Tafoya is a pro's pro and unfortunately this is just a sign of the times. There are many accounts of slave owners who treated their slaves very well, but we only see and hear of the accounts of slavery portrayed in shows like Roots.
If you think about it, doesn't it make logical sense. I mean back a couple hundred years, if you had some wealth and wanted to start a business, which was mostly agricultural based, you needed people. There were not neighborhoods of houses or condos where you lived, so if you wanted people to come and work for you, you kind of had to create living spaces. You may have had land, but little else in the way of paying people so providing a home to someone was their pay -- sounds alot like slavery doesn't it?
For those ever really interested in learning look up former sports talking head Jason Whitlock, a black man who has a very realistic version of how things are.
There was nothing wrong with the old apprenticeship paradigm, in and of itself. It was certainly abused by many of the men that trained a potential guild member, though. Serfdom could have been reasonable if not abused nearly constantly. (Heck, we could end up revisiting it if Gates keeps gobbling up farmland!) Some slave owners may have been benevolent at heart, and
our Founding Fathers certainly engineered the END of Slavery in America right within the Constitution FROM THE VERY BEGINNING OF THE USA, but owning another human being NEVER "makes sense". Not to me. The "lesson" here is that the more control one has over others, the easier it becomes for a mere human to rationalize abusing that power. Fuctbook, the lying asz legacy media, the public health apparatus, the one-sided nature of today's teacher training - they all show this happening today.
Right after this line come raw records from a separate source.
theorem State.restartBlock_kept {s t : State} {x0 : Nat} (h : Kept s t) : Kept s (State.restartBlock t x0) := by
  unfold State.restartBlock
  repeat' with_reducible first
    | assumption
    | refine kept_ite (fun _ => ?_) (fun _ => ?_)
    | refine kept1_ite (fun _ => ?_) (fun _ => ?_)
    | (extract_lets +onlyGivenNames u; first | ((refine (fun (_ : Kept s u) => ?_) ?_); (on_goal 1 => clear_value u); (on_goal 2 => subst u)) | ((refine (fun (_ : Kept1 s u) => ?_) ?_); (on_goal 1 => clear_value u); (on_goal 2 => subst u)) | ((refine (fun (_ : Kept2 s u) => ?_) ?_); (on_goal 1 => clear_value u); (on_goal 2 => subst u)) | clear_value u)
    | refine State.doIf_kept ?_ (fun _ _ => ?_)
    | refine State.setRbit_kept ?_
    | refine State.poolEnable_kept ?_
    | refine State.netEnable_kept ?_
    | refine State.outEnable_kept ?_
    | refine State.inEnable_kept ?_
    | refine State.ctxEnable_kept ?_
    | refine State.releaseCtx_kept ?_
    | exact Kept1.fst (by assumption)
    | exact Kept2.snd (by assumption)
    | exact Kept1.of (by assumption) (by assumption)
    | fail_if_no_progress refine kept_mk ?_
    | split
    | fail_if_no_progress refine Kept1.mk ?_

theorem State.blockRelease_kept {s t : State} {x0 : Nat} (h : Kept s t) : Kept s (State.blockRelease t x0) := by
  unfold State.blockRelease
  repeat' with_reducible first
    | assumption
    | refine kept_ite (fun _ => ?_) (fun _ => ?_)
    | refine kept1_ite (fun _ => ?_) (fun _ => ?_)
    | (extract_lets +onlyGivenNames u; first | ((refine (fun (_ : Kept s u) => ?_) ?_); (on_goal 1 => clear_value u); (on_goal 2 => subst u)) | ((refine (fun (_ : Kept1 s u) => ?_) ?_); (on_goal 1 => clear_value u); (on_goal 2 => subst u)) | ((refine (fun (_ : Kept2 s u) => ?_) ?_); (on_goal 1 => clear_value u); (on_goal 2 => subst u)) | clear_value u)
    | refine State.doIf_kept ?_ (fun _ _ => ?_)
    | refine State.setFld_kept ?_
    | refine State.endReload_kept ?_
    | refine State.restartBlock_kept ?_
    | refine State.releaseCtx_kept ?_
    | exact Kept1.fst (by assumption)
    | exact Kept2.snd (by assumption)
    | exact Kept1.of (by assumption) (by assumption)
    | fail_if_no_progress refine kept_mk ?_
    | split
    | refine Kept1.of ?_ (by assumption)
    | fail_if_no_progress refine Kept1.mk ?_

theorem execBlockResetRelease_kept {s t : State} {x0 : Nat} (h : Kept s t) : KeptO s (execBlockResetRelease x0 t) := by
  unfold execBlockResetRelease
  repeat' with_reducible first
    | assumption
    | refine KeptO.next ?_
    | refine State.blockRelease_kept ?_
    | exact Kept1.fst (by assumption)
    | exact Kept2.snd (by assumption)
    | exact Kept1.of (by assumption) (by assumption)
    | fail_if_no_progress refine kept_mk ?_
    | fail_if_no_progress refine Kept1.mk ?_

end Sys2Proof.Machine
end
I can understand the "eternal priorities" of the Apostle Paul writing to Christians, "If you are a slave, remain a slave....", but that is about as far as I can tolerate slavery at any time, anywhere, of anybody. Empathy, true empathy,
may be the highest human function, after all.
Jason Whitlock is awesome. He has become a "personal hero" for me. Pray for his strength and wisdom, please, if you do pray.